Element Financial Announces Increases of Previously Announced Offerings of Common Shares and Cumulative 5-Year Rate Reset Preferred Shares to an Aggregate of $500 Million


TORONTO, ONTARIO--(Marketwired - Dec. 10, 2013) -

NOT FOR DISSEMINATION IN THE UNITED STATES OR FOR DISTRIBUTION TO U.S. NEWSWIRE SERVICES.

This news release does not constitute an offer to sell or a solicitation of an offer to buy any of the securities in the United States. The securities have not been and will not be registered under the United States Securities Act of 1933, as amended (the "U.S. Securities Act") or any state securities laws and may not be offered or sold within the United States or to U.S. Persons unless registered under the U.S. Securities Act and applicable state securities laws or an exemption from such registration is available.

Element Financial Corporation (TSX:EFN) ("Element" or the "Company") is pleased to announce that it has amended the terms of its previously announced bought deal offering of common shares of Element ("Common Shares") to increase the size of such offering to approximately $400 million (the "Common Share Offering") and its previously announced bought deal offering of Cumulative 5-Year Rate Reset Preferred Shares, Series A of Element ("Series A Preferred Shares") to increase the size of such offering to $100 million (the "Preferred Share Offering", and together with the Common Share Offering, the "Offerings"), for aggregate gross proceeds for the Offerings of approximately $500 million.

Under the amended terms of the Common Share Offering, a syndicate of underwriters co-led by GMP Securities L.P, BMO Capital Markets, CIBC World Markets and RBC Capital Markets and including Credit Suisse Securities (Canada) Inc., National Bank Financial Inc., TD Securities Inc. and Cormark Securities Inc. (collectively, the "Common Share Underwriters") have agreed to purchase, on a bought deal basis, an aggregate of 29,100,000 Common Shares at a price of $13.75 per Common Share for total gross proceeds of approximately $400 million.
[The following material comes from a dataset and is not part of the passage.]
/-- Settles O53. -/
theorem observedOutputIsDefined : Obligations.ObservedOutputIsDefined :=
  fun _ _ _ hs hsteps => observe_out_of_stateInv (stateInv_steps hs hsteps)

end Sys2Proof.Machine
end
Under the amended terms of the Preferred Share Offering, a syndicate of underwriters co-led by GMP Securities L.P, National Bank Financial Inc., BMO Capital Markets, CIBC World Markets, RBC Capital Markets and TD Securities Inc. and including Manulife Securities Inc. and Hampton Securities Limited (collectively, the "Preferred Share Underwriters") have agreed to purchase, on a bought deal basis, an aggregate of 4,000,000 Series A Preferred Shares at a price of $25.00 per Series A Preferred Share for total gross proceeds of $100 million. Holders of the Series A Preferred Shares will be entitled, as and when declared by the Board of Directors of the Company, to receive a cumulative quarterly fixed dividend for the initial five-year period ending December 31, 2018 of 6.60% per annum. Thereafter, the dividend rate will reset every five years to an annual dividend rate equal to the 5-Year Government of Canada Bond Yield as quoted on Bloomberg on the 30th day prior to the first day of the relevant subsequent five year fixed rate period plus 4.71%. Holders of the Series A Preferred Shares will have the right to convert their shares into Cumulative Floating Rate Preferred Shares, Series B of the Company (the "Floating Rate Series B Preferred Shares"), subject to certain conditions and the Company's right to redeem the Series A Preferred Shares, on December 31, 2018 and on December 31 every five years thereafter. Holders of the Floating Rate Series B Preferred Shares will be entitled to receive a quarterly floating rate dividend, as and when declared by the Board of Directors of the Company, equal to the then current three-month Government of Canada Treasury Bill yield plus 4.71%. Holders of the Floating Rate Series B Preferred Shares may convert their Floating Rate Series B Preferred Shares into Series A Preferred Shares, subject to certain conditions and the Company's right to redeem the Floating Rate Series B Preferred Shares, on December 31, 2023 and on December 31 every five years thereafter. The Series A Preferred Shares will not be rated.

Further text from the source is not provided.